Instructions to follow
Below are the records; give again exactly the line with "0x58 => decide (a ≠ b)", the line with "decide (1 ≤ cnt", and each line that lies between them, and nothing besides.

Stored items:
/-- A complete mask sends its next operand to the consumer, one per step, over a frame channel of 4 entries; the operand's
presence bit is cleared. It belongs to the segment of the frame's last write (R77, R37). -/
def execFrameOperandSend (s : State) : Res :=
  onTile s (fun st =>
    if isFrames st = false then .next s else
    let d := consumerDir st.cfg.cfg
    match neighbour st.y st.x d with
    | none => .next s
    | some (y', x') =>
      let key := tileKey st.k y' x'
      let nodes := nodesOf st
      let r := rangeOf s st.key st.c
      match r.sending.orElse (fun _ => completeMask s st) with
      | none => .next s
      | some (tag, n, i) =>
        match nodes.find? (fun m => decide (m.1 = n)) with
        | none => .next s
        | some m =>
          if 4 ≤ ((s.tile key).fch.filter (fun e => decide (e.dir = opposite d))).length then .next s
          else
            let slot := m.2.1 + i
            let fr := Map.get {} r.frames tag
            let t : Token := { kind := kWORD, slot := BitVec.ofNat 4 n, tag := BitVec.ofNat 12 tag, valid := 0xFFFF,
                               payload := readPay s (frameAt st tag slot), seg := fr.seg }
            if poisoned s (frameAt st tag slot) 64 then .next (tileFault s st fcECC fr.seg) else
            let s := s.modTile key (fun ti => { ti with
              fch := ti.fch ++ [{ node := n, dir := opposite d, at_ := ti.arrivals, tok := t }], arrivals := ti.arrivals + 1 })
            let left := fr.present &&& ~~~(1#16 <<< slot)
            let fr := { fr with present := left, seg := if left = 0 then 0 else fr.seg }
            let s := modRange s st.key st.c (fun r => { r with
              frames := Map.set {} r.frames tag fr
              sending := if i + 1 < m.2.2 then some (tag, n, i + 1) else none })
            .next (releaseFrame s st tag))

/-! ### Systolic tiles (R80, R81) -/

/-- The directions that a pass stage of the rectangle forwards: from W to E and from N to S. -/
def execPassStage (s : State) : Res :=
  onTile s (fun st =>
    if isMemTile st.y st.x = false ∨ inRect st st.y st.x = false then .next s else
    let move (from_ dst : Nat) : Option State :=
      match plainHead s st from_ with
      | none => none
      | some t =>
        if credits s st.k st.y st.x dst < 1 then none
        else match linkFault s st [dst] t.seg with
        | some s => some s
        | none =>
          let s := sendFrom (popInput s st from_) st dst t
          some (if t.kind = kRECONF then reconfAt s st [from_] t else s)
    match move 3 1 with
    | some s => .next s
    | none => .next ((move 0 2).getD s))

end Sys2Proof.Machine
end

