/-- The modifier of a slot word that is no frame node, beyond the bits that its op fixes. -/
def modOk (w : BitVec 32) (imm : Nat) : Bool :=
  let op := opOf w
  let d := field w 16 13
  let a := field w 24 21
  let b := field w 20 17
  let hi := field w 8 6
  let acc := field w 5 4
  let rnd := field w 3 2
  let opt := field w 1 0
  if layoutE op then
    typeOk op hi &&
    (if op = 0x09 then decide (rnd = 0)
     else if op = 0x15 ∨ op = 0x16 then decide (opt ≤ 1 ∧ (hi ≤ 2 ∨ rnd ≤ 1))
     else decide (opt = 0) && (if 0x17 ≤ op ∧ op ≤ 0x1B then decide (rnd = 0) else decide (hi ≤ 2 ∨ rnd ≤ 1)))
  else if layoutT op then typeOk op opt && (if op = 0x0A then decide (rnd = 0) else decide (opt ≤ 2 ∨ rnd ≤ 1))
  else match op with
    | 0x1F => decide (opt ≤ 2)
    | 0x11 =>
      let dst := 2 * acc + opt % 2
      decide (hi ≠ 5 ∧ dst ≠ 5) && (decide (opt / 2 = 0) || decide ((dst = 1 ∨ dst = 7) ∧ rnd = 0))
    | 0x12 => decide (hi ≤ 3)
    | 0x20 =>
      let sr := acc / 2
      decide (hi ≠ 7 ∧ ¬ (opt % 2 = 1 ∧ hi ∈ [2, 4, 5, 6]) ∧ ¬ (opt / 2 = 1 ∧ hi ∉ [3, 5]) ∧ ¬ (sr = 1 ∧ (hi ∈ [3, 5] ∨ rnd ≠ 0)))
    | 0x3A => decide (hi ≤ 4) && !immNan imm
    | 0x3B => decide (hi ≤ 4 ∧ field w 2 0 < 4 ∧ field w 2 0 ≠ d)
    | 0x40 => decide (hi ≠ 7 ∧ (opt % 2 = 0 ∨ hi ≤ 3))
    | 0x41 => decide (hi ≠ 7 ∧ (rnd % 2 = 0 ∨ hi = 4) ∧ (hi = 3 → opt % 2 = 0) ∧ (hi = 5 → opt / 2 = 0) ∧ (hi = 6 → opt = 0))
    | 0x42 => decide (hi ∈ [0, 1, 2, 5])
    | 0x43 => decide (hi ≠ 7)
    | 0x44 => decide (hi % 2 = 0 ∨ opt ≠ 3)
    | 0x45 => decide (a ≠ b) && !immNan imm && decide (imm ≤ 2 ^ 15)
    | 0x50 => decide (opt ≠ d ∧ (if hi / 4 = 0 then b = 15 else b < 4 ∧ b ≠ a))
    | 0x51 | 0x52 | 0x58 => decide (a ≠ b)
    | 0x53 => decide (opt ≠ d)
    | 0x57 => decide (if opt = 0 then b = 15 else b < 4 ∧ b ≠ a)
    | 0x5A => decide (¬ (opt = 3))
    | _ => if isDigitOp op then decide (hi ≤ 4) else true

/-- The words beside the modifier of a frame node: FCNT, FBASE and TYPE (R77, R429). DENC and MACC read their own fields from
the same bits, of which FCNT = 1 fixes [4:3] (05_online_arithmetic.md R111, 17_ref_m_r.md R375, 16_ref_d_l.md R347; log 85). -/
def frameModOk (w : BitVec 32) : Bool :=
  let op := opOf w
  let cnt := field w 4 3
  let n := [field w 24 21, field w 20 17].countP (· == 12) + (if layoutT op then 1 else 0)
  decide (1 ≤ cnt ∧ field w 8 5 + cnt ≤ 16 ∧ cnt = n) &&
    (if op = 0x30 then decide (field w 8 6 ≤ 4 ∧ field w 2 0 = 0)
     else if op = 0x44 then decide (field w 8 7 = 0 ∧ field w 2 2 = 0) && modOk w 0
     else frameOp op) &&
    (if layoutT op then decide (field w 2 0 ≤ 3) && typeOk op (field w 2 0) else if layoutE op then typeOk op (field w 2 0) else true)

def isFrameNode (w : BitVec 32) : Bool := decide (opOf w ≠ 0) && decide (field w 24 21 = 12 ∨ field w 20 17 = 12)

/-- The directions that a slot word's destinations name: D, and the second direction of STEER, SPLIT and DFORK. -/
def outDirs (w : BitVec 32) : List Nat :=
  let d := dirsOf (field w 16 13)
  match opOf w with
  | 0x50 | 0x53 => (d ++ [field w 1 0]).dedup
  | 0x3B => (d ++ [field w 2 0 % 4]).dedup
  | _ => d

/-- The a-registers and accumulators that a slot reads or writes (R67). -/
def regsUsed (w : BitVec 32) : List Nat × List Nat :=
  let op := opOf w
  let a := field w 24 21
  let b := field w 20 17
  let d := field w 16 13
  let third := (layoutT op && !isFrameNode w) || op == 0x46
  let ar := ([a, b, d].filter (fun v => decide (4 ≤ v ∧ v ≤ 11))).map (· - 4) ++ (if third then [field w 8 6] else [])
  let useM := op == 0x40 || op == 0x44 || ((op == 0x41 || op == 0x42) && b == 14) || (decide (op < 0x30) && (a == 14 || b == 14))
  (ar, if useM then [field w 5 4] else [])

/-- A slot word of a tile with declared inputs and outputs (R63, R67, R289). An op that no table lists fixes no modifier and
limits no field beyond what its tile declares. -/
def slotOk (mem : Bool) (cfg : BitVec 32) (ins outs : List Nat) (w : BitVec 32) : Bool :=
  let op := opOf w
  if op = 0 then true
  else if opPermitted mem op = false then false
  else
    let (mask, value) := slotFixed op
    let frame := isFrameNode w
    let mask := if frame then mask &&& 0xFFFFFE00 else mask
    let a := field w 24 21
    let b := field w 20 17
    let d := field w 16 13
    let (fa, fb, fd) := slotForm op
    let fifo (v : Nat) : Bool := decide (4 ≤ v) || ins.contains v
    let kind (v : Nat) : Bool := !mem || decide (v < 4 ∨ v = 15)
    let (ar, mr) := regsUsed w
    (!opListed op || decide (w &&& mask = value &&& mask)) && fa.ok a && fb.ok b && fd.ok d && kind a && kind b &&
      (!mem || decide (d < 4 ∨ 12 ≤ d)) && fifo a && fifo b && (outDirs w).all (fun e => outs.contains e) &&
      (!opListed op || (if frame then !mem && frameModOk w else modOk w (field cfg 31 16))) &&
      !(mem && op == 0x5A && !w.getLsbD 0) &&
      (mem || (ar.all (fun n => cfg.getLsbD (8 + n)) && mr.all (fun n => cfg.getLsbD (4 + n))))

/-! ### Whole tiles -/

/-- A word of a score-modification program at a place, and what follows it (09_attention.md R208); `fuel` bounds the words. -/
def smOk (sm : Map (BitVec 16)) : Nat → Nat → Bool
  | 0, _ => true
  | fuel + 1, i =>
    if 16 ≤ i then true else
    let w := Map.get 0 sm i
    let D := field w 11 9
    let a := field w 8 6
    let b := field w 5 3
    let x := field w 2 0
    match field w 15 12 with
    | 0 => decide (D = 0 ∧ a = 0 ∧ b = 0 ∧ x = 0) && smOk sm fuel (i + 1)
    | 6 => decide (b = 0 ∧ x < 2) && smOk sm fuel (i + 1)
    | 8 => smOk sm fuel (i + 1)
    | 9 | 13 => decide (x = 0) && smOk sm fuel (i + 1)
    | 11 => decide (a = 0 ∧ b = 0 ∧ x = 0 ∧ i < 14) && smOk sm fuel (i + 3)
    | 12 => decide (b = 0 ∧ x = 0) && smOk sm fuel (i + 1)
    | 14 => decide (D = 0 ∧ a = 0 ∧ b = 0 ∧ x = 0)
    | 15 => false
    | _ => decide (x < 2) && smOk sm fuel (i + 1)

/-- The mode parameters of a memory tile's range (Tables 3.11, 3.12). -/
def rangeOk (r : Rect) (y x : Nat) (cfg : BitVec 32) : Bool :=
  let size := field cfg 26 21
  decide (1 ≤ size ∧ field cfg 31 27 + size ≤ 32) &&
  (match field cfg 20 19 with
   | 0 => decide (field cfg 15 0 = 0)
   | 1 => let n := field cfg 18 10
          decide (1 ≤ n ∧ n ≤ 448 ∧ 72 * n ≤ 1024 * size ∧ field cfg 9 0 = 0)
   | 2 => let h := linesHeld cfg
          let lw := field cfg 15 4
          decide (2 ≤ h ∧ 1 ≤ lw ∧ 72 * h * lw ≤ 1024 * size ∧ field cfg 3 0 = 0)
   | _ => let n := field cfg 18 13
          decide (1 ≤ n ∧ n ≤ 32 ∧ n ≤ size ∧ field cfg 10 0 = 0) &&
          (match neighbour y x (field cfg 12 11) with | some (y', x') => r.holds y' x' | none => false))

/-- The counts of the memory-tile ops in one op table (19_ref_t_z.md R421). -/
def storeSlotsOk (t : TileCfg) : Bool :=
  let ops := t.ops.map (fun e => opOf e.2)
  let n (l : List Nat) : Nat := ops.countP (fun o => l.contains o)
  (decide (rangeMode t.cfg = 0) || n [0x60, 0x61, 0x62, 0x63] == 0) && decide (n [0x61] ≤ 1 ∧ n [0x60, 0x62] ≤ 1 ∧ n [0x63] ≤ 1)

Written answer
    | 0x51 | 0x52 | 0x58 => decide (a ≠ b)
    | 0x53 => decide (opt ≠ d)
    | 0x57 => decide (if opt = 0 then b = 15 else b < 4 ∧ b ≠ a)
    | 0x5A => decide (¬ (opt = 3))
    | _ => if isDigitOp op then decide (hi ≤ 4) else true

/-- The words beside the modifier of a frame node: FCNT, FBASE and TYPE (R77, R429). DENC and MACC read their own fields from
the same bits, of which FCNT = 1 fixes [4:3] (05_online_arithmetic.md R111, 17_ref_m_r.md R375, 16_ref_d_l.md R347; log 85). -/
def frameModOk (w : BitVec 32) : Bool :=
  let op := opOf w
  let cnt := field w 4 3
  let n := [field w 24 21, field w 20 17].countP (· == 12) + (if layoutT op then 1 else 0)
  decide (1 ≤ cnt ∧ field w 8 5 + cnt ≤ 16 ∧ cnt = n) &&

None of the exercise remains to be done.